In the first three days of the holiday week, meal closed lower every day and soyoil closed higher every day.
The shortage of the livestock feed additive lysine had pushed meal higher before we saw a pullback in the shortened holiday week. If the United States ran out of lysine, it could increase meal usage by 50 percent. But that would be a worst-case scenario according to a news article quoting a swine nutritionist. The supply of dry lysine is tight, but not catastrophic at this time. Lysine is an amino acid used in pig, poultry and dairy feed to improve performance. This week’s decline in meal prices may be signaling the lysine issue may be overblown at this time.

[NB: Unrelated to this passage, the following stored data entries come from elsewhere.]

-- ==== Sys2Proof/Machine/Sched.lean ====
section
/-! DEFINITION. Queues, the hardware queue scheduler, dispatch, yields and switches (R36, R310 to R323,
R331 to R334). -/

namespace Sys2Proof.Machine

open Sys2Proof

/-! ### Doorbells (R313) -/

/-- DOORBELL_TAIL: a write of TAIL rings the queue; one too far ahead is clamped and logged (R313). -/
def ringTail (s : State) (q : Queue) (x : BitVec 32) : State :=
  if q.qst == .closed || q.closing || q.refuse then s
  else
    let far := decide (q.rsz < (x - q.head).toNat)
    let tail := if far then q.head + BitVec.ofNat 32 q.rsz else x
    let s := if far then s.addLog 7 0x03 q.die 0 q.qid.toNat else s
    (s.updQueue q.qid fun q => { q with tail := tail }).bindQueue q.qid

/-- DOORBELL_TAIL (R313). -/
def execDoorbellTail (s : State) : Host.Outcome State Fault Refusal :=
  event (match s.occ with
    | .ring qid x => (match s.queue? qid with
      | some q => ringTail s q x
      | none => s)
    | _ => s)

/-- Waiting posts enter a ring while it has room, in their order (R313). -/
def State.admitPosts (s : State) (qid : BitVec 14) : List (Word × VAddr) → State
  | [] => s
  | p :: r =>
    match s.queue? qid with
    | some q =>
      if q.ringFull then s
      else ((s.updQueue qid fun q => { q with waiting := r }).postNow q p.1 p.2).admitPosts qid r
    | none => s

/-- DOORBELL_CHEAD: entries are free, and waiting posts enter (R313). -/
def execDoorbellChead (s : State) : Host.Outcome State Fault Refusal :=
  event (match s.occ with
    | .ring qid x => (match s.queue? qid with
      | some q => (s.updQueue qid fun q => { q with chead := x }).admitPosts qid q.waiting
      | none => s)
    | _ => s)

/-! ### Consuming a record (R311, R313, R314) -/

/-- The value of a completion entry for a rejected record, an unreadable one, a lost context, and a task
retired without a record. -/
def postRejected : Word := 0xFFFFFFFFFFFFFFFF
def postUnreadable : Word := 0xFFFFFFFFFFFFFFFC
def postLost : Word := 0xFFFFFFFFFFFFFFFD
def postNoRecord : Word := 0xFFFFFFFFFFFFFFFE

/-- The record's bytes can be read in memory of this module (R311). -/
def State.recordReadable (s : State) (asid : BitVec 16) (va : Nat) : Bool :=
  decide (va % 128 = 0) && decide (va < 2 ^ 56)
    && match s.access asid va false false with
       | .ok (.phys b) => (match placeOf (b / 8) with
         | .stack _ => !(s.isPoisoned (b / 8) 128)
         | _ => false)
       | _ => false

/-- A field of a code object's header: as it stands in this module's memory, or as the service loaded it where it lies
on another module (R62, R311; DESIGN CHOICE, log 66). -/
def State.headerField (s : State) (asid : BitVec 16) (code o n : Nat) : Nat :=
  if s.isAway asid code then
    match (s.context? asid).bind fun x => x.codes.find? fun c => c.va.toNat == code with
    | some c => natOfBytes ((c.bytes.drop o).take n)
    | none => 0
  else s.field asid (code + o) n

/-- What R311 rejects in a readable record. -/
def State.recordRejected (s : State) (q : Queue) (va : Nat) : Bool :=
  let f (o n : Nat) : Nat := s.field q.asid (va + o) n
  let code := f 16 8
  let featw := f 10 2
  let gang := f 6 1
  let flg := f 7 1
  let known := match s.context? q.asid with
    | some x => x.codes.any fun c => c.va.toNat == code
    | none => false
  let nbun := s.headerField q.asid code 8 4
  let need := s.headerField q.asid code 6 2
  decide (gang < 1) || decide (4 < gang) || decide (256 ≤ featw) || f 40 4 == 0
    || f 8 2 != q.asid.toNat || decide (16 ≤ f 5 1) || decide (8 ≤ flg) || f 4 1 != 0 || f 44 4 != 0
    || f 112 4 != 0 || f 116 4 != 0 || f 120 8 != 0
    || !known || decide (nbun ≤ f 12 4) || need.land featw != need

/-- HQS_CONSUME: the next entry is skipped, rejected, left waiting or readied (R311, R313, R314). -/
def consume (s : State) (q : Queue) : State :=
  let entry := q.ring.toNat + 8 * (q.head.toNat % q.rsz)
  let va := s.field q.asid entry 8
  let recVa := BitVec.ofNat 56 va
  let s := s.updQueue q.qid fun q => { q with head := q.head + 1 }
  if !(s.recordReadable q.asid va) then
    let s := match s.access q.asid va false false with
      | .ok (.phys b) => if decide (va % 128 = 0) && decide (va < 2 ^ 56) then s.logPoison (b / 8) 128 else s
      | _ => s
    (s.post q.qid postUnreadable recVa).addLog 7 0x07 q.die 0 entry
  else if s.recordRejected q va then
    ((s.setTaskState q.asid recVa 7).orTaskFlag q.asid recVa 8).post q.qid postRejected recVa
  else
    let s := s.setField q.asid (va + 44) 4 q.qid.toNat
    let armed := s.field q.asid (va + 7) 1 / 2 % 2 == 1
    if s.field q.asid va 4 == 0 || armed then s.readyTask q.asid recVa q.qid none
    else
      let s := s.setTaskState q.asid recVa 1
      { s with sched := { s.sched with waiting := s.sched.waiting ++ [(q.asid, recVa, q.qid)] } }

/-- A bound queue has an entry whose address is written (R313). -/
def Queue.canConsume (q : Queue) : Bool :=
  q.qst == .bound && q.head != q.tail && !(q.reserved.any fun r => r.place == q.head)

/-- HQS_CONSUME (R313). -/
def execHqsConsume (s : State) : Host.Outcome State Fault Refusal :=
  event (match s.occ with
    | .queue qid => (match s.queue? qid with
      | some q => if q.canConsume then consume s q else s
      | none => s)
    | _ => s)

/-! ### Slots (R316) -/

/-- The pending queue of a die that takes a slot: highest rank, then rung earliest. -/
def State.pendingQueue (s : State) (die : BitVec 2) : Option Queue :=
  minQueue (fun q => (15 - q.qrk.toNat, q.stamp)) (s.sched.queues.filter fun q => q.die == die && q.qst == .pending)

/-- A pending queue takes a slot that is free or idle. -/
def State.takeSlot (s : State) (die : BitVec 2) : State :=
  match s.pendingQueue die with
  | none => s
  | some q =>
    match s.freeSlot die with
    | some n => s.bindTo q.qid n
    | none =>
      match minQueue (fun p => (p.qrk.toNat, p.stamp)) ((s.boundOn die).filter s.queueIdle) with
      | some p => (s.updQueue p.qid fun p => { p with qst := .unbound }).bindTo q.qid p.slot.toNat
      | none => s

/-- SLOT_TAKEOVER of a die (R316). -/
def execSlotTakeover (s : State) : Host.Outcome State Fault Refusal :=
  event (match s.occ with
    | .die d => if s.svc.drained.contains d then s else s.takeSlot d
    | _ => s)

/-- QUEUE_CLOSE_COMPLETE: a queue asked to close is idle, and its slot is free (R316). -/
def execQueueCloseComplete (s : State) : Host.Outcome State Fault Refusal :=
  event (match s.occ with
    | .queue qid => (match s.queue? qid with
      | some q =>
        if q.closing && s.queueIdle q then s.updQueue qid fun q => { q with qst := .closed } else s
      | none => s)
    | _ => s)

/-- The chained task that enters the pool next: the oldest by RDY of those it takes (R317). -/
def oldestEntry : List PoolEntry → Option PoolEntry
  | [] => none
  | e :: r => match oldestEntry r with
    | some f => if f.rdy.toNat < e.rdy.toNat then some f else some e
    | none => some e

/-- POOL_OVERFLOW_ENTRY: a chained task enters the pool, and the chain closes behind it (R317). -/
def enterPool (s : State) (die : BitVec 2) : State :=
  match oldestEntry ((s.chain die).filter (s.poolTakes die)) with
  | some e =>
    (((s.setLink e 0).updChain die fun l => l.erase e).relink die).updPool die fun l => l ++ [e]
  | none => s

/-- POOL_OVERFLOW_ENTRY (R317). -/
def execPoolOverflowEntry (s : State) : Host.Outcome State Fault Refusal :=
  event (match s.occ with
    | .die d => enterPool s d
    | _ => s)

/-! ### Eligibility and order (R318, R319) -/

/-- Lexicographic order of keys. -/
def lexLt : List Nat → List Nat → Bool
  | a :: r, b :: t => decide (a < b) || (a == b && lexLt r t)
  | [], _ :: _ => true
  | _, [] => false

/-- The first element of least key. -/
def minBy {α : Type} (key : α → List Nat) : List α → Option α
  | [] => none
  | x :: r => match minBy key r with
    | some y => if lexLt (key y) (key x) then some y else some x
    | none => some x

/-- The aged rank of a ready task (R319). (DEDUCED, log 48) -/
def State.agedRank (s : State) (e : PoolEntry) : Nat :=
  let slice := ((s.queue? e.queue).map (·.slice)).getD 1024
  min 15 (e.rank.toNat + (s.cyc.toNat - e.since) / (64 * slice))

/-- RANK of a die's ready tasks follows their ages (R310, R319). -/
def State.agePool (s : State) (die : BitVec 2) : State :=
  (s.pool die ++ s.chain die).foldl (fun (s : State) e =>
    let r := e.rank.toNat + 16 * s.agedRank e
    if s.field e.asid (e.recVa.toNat + 5) 1 = r then s else s.setField e.asid (e.recVa.toNat + 5) 1 r) s

/-- The gang size of a task's record. -/
def State.gangOf (s : State) (e : PoolEntry) : Nat := s.field e.asid (e.recVa.toNat + 6) 1 % 8

/-- The tags of a task's declared tile list (R310). (DEDUCED, log 72) -/
def State.tileTags (s : State) (asid : BitVec 16) (rec : VAddr) : List Nat :=
  let a := s.field asid (rec.toNat + 24) 8
  if a = 0 then [] else (List.range (min 128 (s.field asid a 4))).map fun i => s.field asid (a + 4 + 4 * i) 4

/-- Tile affinity of a core for a task, from the context last on it (R318). -/
def State.affinity (s : State) (c : Core) (last : Option (BitVec 16)) (e : PoolEntry) : Bool :=
  last == some e.asid && (s.tileTags e.asid e.recVa).all fun t =>
    c.tiles.toList.any fun x => (TileE.tag x).toNat == t

/-- The core's features cover the task's, and no image of the task is still being handed over or held (R32, R318,
R332, R338). -/
def State.covers (s : State) (c : Core) (e : PoolEntry) : Bool :=
  (s.needOf e &&& c.feat) == s.needOf e && (s.imagesOf e.asid e.recVa).all fun m => !m.handover && !m.nddb

/-- The image of a task's member `i`. -/
def State.imageOf (s : State) (e : PoolEntry) (i : Nat) : Option SaveImage :=
  (s.imagesOf e.asid e.recVa).find? fun m => (m.core.task.map fun (t : TaskInfo) => t.gidx.toNat) == some i

/-- The member `i` may resume on the core: its image, when it stopped inside a group, has the core's width (R334). -/
def State.fits (s : State) (e : PoolEntry) (c : Core) (i : Nat) : Bool :=
  match s.imageOf e i with
  | some m => !m.midg || m.core.feat.getLsbD 8 == c.feat.getLsbD 8
  | none => true

/-- The core is in the dispatch set of the task's die (R318, R368). -/
def State.eligible (s : State) (c : Core) (e : PoolEntry) : Bool :=
  ((s.queue? e.queue).map fun q => q.die == coreDie c.id).getD false
    && !(s.svc.retiredCores.contains c.id) && !(s.svc.drained.contains (coreDie c.id)) && s.covers c e

/-- A handover of the core is open (R332). -/
def State.handoverOpen (s : State) (id : BitVec 10) : Bool :=
  s.sched.images.any fun m => m.handover && m.core.id == id

/-- A core free for dispatch. -/
def State.idleCore (s : State) (c : Core) : Bool :=
  c.mode == .idle && !s.svc.coolantLost && !(s.handoverOpen c.id) && c.queue.isEmpty && c.running.isEmpty

/-- The idle cores of a quad that a task is eligible for, by COREID. -/
def State.quadFor (s : State) (core : BitVec 10) (e : PoolEntry) : List Core :=
  ((List.range 4).map fun i => s.findCore (BitVec.ofNat 10 (core.toNat / 4 * 4 + i))).filter fun c =>
    s.idleCore c && s.eligible c e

President Biden announced the United States would release 50 million barrels of crude oil from the Strategic Petroleum Reserve in conjunction with 30 million barrels from China, 5 million from India, and 10 million each from Japan and South Korea. This would be the largest U.S. release since 2011. The 50 million barrels from the United States represent approximately two-and-a-half days of U.S. consumption. OPEC will honor their 400,000 bpd production increase for December, but any further increases will be under discussion when they meet on Dec. 2.